**WHAT IS EXPECTED**
Look through the lines below; wherever the word "kDie" appears, copy that line.

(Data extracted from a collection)
+===+

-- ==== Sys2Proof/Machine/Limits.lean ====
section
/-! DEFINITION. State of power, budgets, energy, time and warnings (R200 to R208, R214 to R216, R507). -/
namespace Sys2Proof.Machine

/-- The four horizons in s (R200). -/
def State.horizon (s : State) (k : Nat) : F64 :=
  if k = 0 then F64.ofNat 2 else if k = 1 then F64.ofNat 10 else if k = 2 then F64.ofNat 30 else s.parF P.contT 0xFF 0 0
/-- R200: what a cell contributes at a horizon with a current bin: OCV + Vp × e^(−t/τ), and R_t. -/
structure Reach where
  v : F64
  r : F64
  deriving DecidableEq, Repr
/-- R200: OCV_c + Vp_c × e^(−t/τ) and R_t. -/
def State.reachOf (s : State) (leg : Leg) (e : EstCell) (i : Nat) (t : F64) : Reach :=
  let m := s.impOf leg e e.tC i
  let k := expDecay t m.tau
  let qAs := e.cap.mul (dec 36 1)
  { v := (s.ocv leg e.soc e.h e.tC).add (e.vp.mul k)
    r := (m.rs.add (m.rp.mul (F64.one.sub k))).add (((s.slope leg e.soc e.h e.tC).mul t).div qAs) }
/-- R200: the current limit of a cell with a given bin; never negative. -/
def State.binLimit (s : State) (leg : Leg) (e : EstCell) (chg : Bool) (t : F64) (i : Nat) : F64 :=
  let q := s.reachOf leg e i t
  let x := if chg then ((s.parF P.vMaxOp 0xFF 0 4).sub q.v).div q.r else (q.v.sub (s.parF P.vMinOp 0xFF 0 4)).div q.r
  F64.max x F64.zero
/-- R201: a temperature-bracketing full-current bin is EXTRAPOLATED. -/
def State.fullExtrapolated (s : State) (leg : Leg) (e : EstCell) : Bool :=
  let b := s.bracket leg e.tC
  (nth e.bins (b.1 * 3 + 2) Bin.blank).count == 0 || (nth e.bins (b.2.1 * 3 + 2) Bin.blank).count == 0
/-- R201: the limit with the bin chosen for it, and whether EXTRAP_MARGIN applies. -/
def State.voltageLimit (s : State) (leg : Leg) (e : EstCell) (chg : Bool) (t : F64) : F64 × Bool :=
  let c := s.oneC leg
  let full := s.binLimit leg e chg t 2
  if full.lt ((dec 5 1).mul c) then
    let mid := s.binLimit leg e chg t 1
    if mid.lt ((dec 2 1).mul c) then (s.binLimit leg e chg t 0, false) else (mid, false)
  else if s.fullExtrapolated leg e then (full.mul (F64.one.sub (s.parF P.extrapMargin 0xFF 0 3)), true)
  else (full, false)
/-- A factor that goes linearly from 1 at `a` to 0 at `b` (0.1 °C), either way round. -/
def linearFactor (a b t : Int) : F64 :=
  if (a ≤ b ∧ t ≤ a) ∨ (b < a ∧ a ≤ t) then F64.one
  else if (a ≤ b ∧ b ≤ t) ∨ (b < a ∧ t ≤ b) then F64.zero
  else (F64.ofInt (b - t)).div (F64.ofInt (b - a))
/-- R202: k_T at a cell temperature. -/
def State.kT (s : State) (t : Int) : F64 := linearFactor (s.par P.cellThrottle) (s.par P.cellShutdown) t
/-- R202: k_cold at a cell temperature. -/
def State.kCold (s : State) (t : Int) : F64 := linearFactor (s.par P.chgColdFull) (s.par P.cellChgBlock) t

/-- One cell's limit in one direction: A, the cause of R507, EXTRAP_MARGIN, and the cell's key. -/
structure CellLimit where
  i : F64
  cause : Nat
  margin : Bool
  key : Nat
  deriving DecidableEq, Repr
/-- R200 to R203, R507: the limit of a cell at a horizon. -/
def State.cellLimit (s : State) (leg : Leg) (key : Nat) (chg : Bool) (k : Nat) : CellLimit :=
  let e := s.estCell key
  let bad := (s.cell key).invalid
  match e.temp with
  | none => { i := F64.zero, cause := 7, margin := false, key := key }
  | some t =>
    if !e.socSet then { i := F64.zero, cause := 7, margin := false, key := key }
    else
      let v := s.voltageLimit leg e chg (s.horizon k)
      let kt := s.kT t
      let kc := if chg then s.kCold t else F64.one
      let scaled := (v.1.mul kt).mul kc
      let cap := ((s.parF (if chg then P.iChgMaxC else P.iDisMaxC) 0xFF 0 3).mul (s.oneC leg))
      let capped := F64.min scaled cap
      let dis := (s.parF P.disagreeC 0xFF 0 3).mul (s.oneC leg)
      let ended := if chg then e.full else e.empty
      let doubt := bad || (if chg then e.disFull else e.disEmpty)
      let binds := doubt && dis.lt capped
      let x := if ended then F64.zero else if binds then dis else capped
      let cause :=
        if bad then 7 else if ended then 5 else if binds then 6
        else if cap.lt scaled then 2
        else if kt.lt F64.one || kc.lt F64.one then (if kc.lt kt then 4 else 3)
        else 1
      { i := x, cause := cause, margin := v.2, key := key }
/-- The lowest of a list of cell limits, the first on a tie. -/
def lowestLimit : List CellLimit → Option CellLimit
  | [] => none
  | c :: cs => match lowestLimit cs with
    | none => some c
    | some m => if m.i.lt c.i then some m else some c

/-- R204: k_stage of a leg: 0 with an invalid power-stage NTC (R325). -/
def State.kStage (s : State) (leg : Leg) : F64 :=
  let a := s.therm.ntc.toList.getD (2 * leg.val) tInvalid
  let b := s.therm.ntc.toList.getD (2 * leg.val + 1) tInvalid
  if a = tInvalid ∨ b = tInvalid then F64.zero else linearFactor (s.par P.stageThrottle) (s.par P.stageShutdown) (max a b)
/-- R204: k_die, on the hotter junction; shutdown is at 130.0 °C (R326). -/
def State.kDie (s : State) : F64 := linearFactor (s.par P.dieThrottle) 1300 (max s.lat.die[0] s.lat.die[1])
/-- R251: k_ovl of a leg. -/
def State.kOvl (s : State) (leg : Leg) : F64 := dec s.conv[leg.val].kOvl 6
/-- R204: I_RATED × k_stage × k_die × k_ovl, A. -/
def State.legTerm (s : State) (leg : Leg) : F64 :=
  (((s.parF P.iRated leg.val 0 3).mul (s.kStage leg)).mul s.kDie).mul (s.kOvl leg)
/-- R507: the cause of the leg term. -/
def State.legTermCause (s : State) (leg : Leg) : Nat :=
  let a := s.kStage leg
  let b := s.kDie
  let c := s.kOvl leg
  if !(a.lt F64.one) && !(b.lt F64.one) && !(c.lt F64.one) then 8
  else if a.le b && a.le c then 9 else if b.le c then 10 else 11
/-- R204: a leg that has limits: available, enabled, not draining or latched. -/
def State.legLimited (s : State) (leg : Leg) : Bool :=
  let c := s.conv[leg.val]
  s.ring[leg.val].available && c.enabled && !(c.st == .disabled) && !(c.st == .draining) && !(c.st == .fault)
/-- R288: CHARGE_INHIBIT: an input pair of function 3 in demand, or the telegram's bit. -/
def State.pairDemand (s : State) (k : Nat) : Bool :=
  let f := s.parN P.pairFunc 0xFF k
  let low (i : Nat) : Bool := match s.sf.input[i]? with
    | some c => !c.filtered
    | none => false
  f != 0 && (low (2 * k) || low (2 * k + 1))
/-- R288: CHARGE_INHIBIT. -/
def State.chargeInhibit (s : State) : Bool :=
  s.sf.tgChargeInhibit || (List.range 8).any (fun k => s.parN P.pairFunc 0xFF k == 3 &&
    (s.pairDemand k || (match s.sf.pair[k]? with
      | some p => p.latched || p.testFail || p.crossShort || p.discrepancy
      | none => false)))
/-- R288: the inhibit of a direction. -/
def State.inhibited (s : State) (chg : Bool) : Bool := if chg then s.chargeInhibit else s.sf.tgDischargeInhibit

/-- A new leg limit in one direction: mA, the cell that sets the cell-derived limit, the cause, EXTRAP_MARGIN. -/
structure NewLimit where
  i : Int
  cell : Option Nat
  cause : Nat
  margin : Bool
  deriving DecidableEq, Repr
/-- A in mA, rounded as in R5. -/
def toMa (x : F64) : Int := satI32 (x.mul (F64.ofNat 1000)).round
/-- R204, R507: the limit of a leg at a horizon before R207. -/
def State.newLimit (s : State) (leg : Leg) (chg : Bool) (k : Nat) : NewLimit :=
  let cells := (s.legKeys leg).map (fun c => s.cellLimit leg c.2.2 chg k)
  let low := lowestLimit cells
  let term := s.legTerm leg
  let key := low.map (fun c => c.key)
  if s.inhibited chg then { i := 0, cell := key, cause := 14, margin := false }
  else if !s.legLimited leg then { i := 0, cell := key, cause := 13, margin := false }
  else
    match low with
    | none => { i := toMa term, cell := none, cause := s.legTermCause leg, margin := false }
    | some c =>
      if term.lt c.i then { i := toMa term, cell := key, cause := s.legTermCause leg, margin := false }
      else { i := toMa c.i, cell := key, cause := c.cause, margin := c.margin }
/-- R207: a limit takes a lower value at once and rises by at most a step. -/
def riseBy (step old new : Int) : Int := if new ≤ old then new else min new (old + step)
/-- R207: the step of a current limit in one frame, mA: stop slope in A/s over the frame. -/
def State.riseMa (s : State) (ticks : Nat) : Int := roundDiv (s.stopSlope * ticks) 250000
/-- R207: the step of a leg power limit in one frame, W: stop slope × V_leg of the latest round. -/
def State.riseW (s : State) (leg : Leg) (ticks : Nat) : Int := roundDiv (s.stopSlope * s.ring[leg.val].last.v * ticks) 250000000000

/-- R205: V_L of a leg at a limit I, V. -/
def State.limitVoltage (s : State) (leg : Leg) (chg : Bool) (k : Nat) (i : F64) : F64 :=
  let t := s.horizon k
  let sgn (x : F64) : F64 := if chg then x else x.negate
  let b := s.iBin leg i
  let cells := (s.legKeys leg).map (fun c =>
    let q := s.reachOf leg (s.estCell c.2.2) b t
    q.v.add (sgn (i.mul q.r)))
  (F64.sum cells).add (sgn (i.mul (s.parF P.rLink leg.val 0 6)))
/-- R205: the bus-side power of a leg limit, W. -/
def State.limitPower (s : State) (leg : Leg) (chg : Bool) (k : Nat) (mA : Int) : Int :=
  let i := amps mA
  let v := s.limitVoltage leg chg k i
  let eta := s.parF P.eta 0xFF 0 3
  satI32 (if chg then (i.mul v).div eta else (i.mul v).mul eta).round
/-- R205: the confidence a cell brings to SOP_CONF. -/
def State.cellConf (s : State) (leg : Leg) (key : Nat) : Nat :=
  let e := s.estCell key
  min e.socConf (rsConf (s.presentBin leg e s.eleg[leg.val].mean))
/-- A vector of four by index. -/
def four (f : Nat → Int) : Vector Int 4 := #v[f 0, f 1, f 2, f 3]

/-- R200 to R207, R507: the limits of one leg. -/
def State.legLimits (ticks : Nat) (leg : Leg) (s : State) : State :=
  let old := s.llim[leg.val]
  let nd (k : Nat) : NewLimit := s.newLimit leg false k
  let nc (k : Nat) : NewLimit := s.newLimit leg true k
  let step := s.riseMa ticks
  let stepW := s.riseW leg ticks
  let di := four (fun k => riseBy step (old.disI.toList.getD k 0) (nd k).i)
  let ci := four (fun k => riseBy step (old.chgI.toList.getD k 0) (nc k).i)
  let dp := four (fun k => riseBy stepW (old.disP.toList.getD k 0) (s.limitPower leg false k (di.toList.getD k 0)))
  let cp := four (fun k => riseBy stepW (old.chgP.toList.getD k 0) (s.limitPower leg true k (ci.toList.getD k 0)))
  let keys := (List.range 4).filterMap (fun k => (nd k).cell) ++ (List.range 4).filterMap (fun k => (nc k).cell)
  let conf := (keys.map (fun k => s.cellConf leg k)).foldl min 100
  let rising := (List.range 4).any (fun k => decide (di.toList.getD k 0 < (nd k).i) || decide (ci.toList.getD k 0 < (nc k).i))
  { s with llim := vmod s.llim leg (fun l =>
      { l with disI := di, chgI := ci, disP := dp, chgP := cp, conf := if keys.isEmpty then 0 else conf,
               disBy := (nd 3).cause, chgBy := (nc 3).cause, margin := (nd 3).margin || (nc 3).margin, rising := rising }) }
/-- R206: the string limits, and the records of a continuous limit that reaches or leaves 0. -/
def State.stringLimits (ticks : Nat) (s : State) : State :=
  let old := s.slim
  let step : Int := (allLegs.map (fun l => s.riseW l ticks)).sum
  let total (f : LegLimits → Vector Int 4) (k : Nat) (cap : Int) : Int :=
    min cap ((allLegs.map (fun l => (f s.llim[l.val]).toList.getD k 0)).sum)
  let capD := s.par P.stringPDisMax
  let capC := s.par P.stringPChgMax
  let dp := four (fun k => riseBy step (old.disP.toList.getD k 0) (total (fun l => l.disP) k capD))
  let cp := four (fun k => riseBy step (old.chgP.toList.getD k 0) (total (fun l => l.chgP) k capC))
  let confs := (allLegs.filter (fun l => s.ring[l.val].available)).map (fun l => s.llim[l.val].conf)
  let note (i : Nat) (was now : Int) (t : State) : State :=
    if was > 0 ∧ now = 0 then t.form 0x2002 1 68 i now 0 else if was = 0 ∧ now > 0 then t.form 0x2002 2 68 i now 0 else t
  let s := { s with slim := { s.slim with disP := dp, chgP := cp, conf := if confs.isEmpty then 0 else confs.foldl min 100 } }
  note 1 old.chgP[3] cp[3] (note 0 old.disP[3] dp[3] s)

+===+

**SOLUTION TO THIS EXERCISE**
def State.kDie (s : State) : F64 := linearFactor (s.par P.dieThrottle) 1300 (max s.lat.die[0] s.lat.die[1])
  (((s.parF P.iRated leg.val 0 3).mul (s.kStage leg)).mul s.kDie).mul (s.kOvl leg)
  let b := s.kDie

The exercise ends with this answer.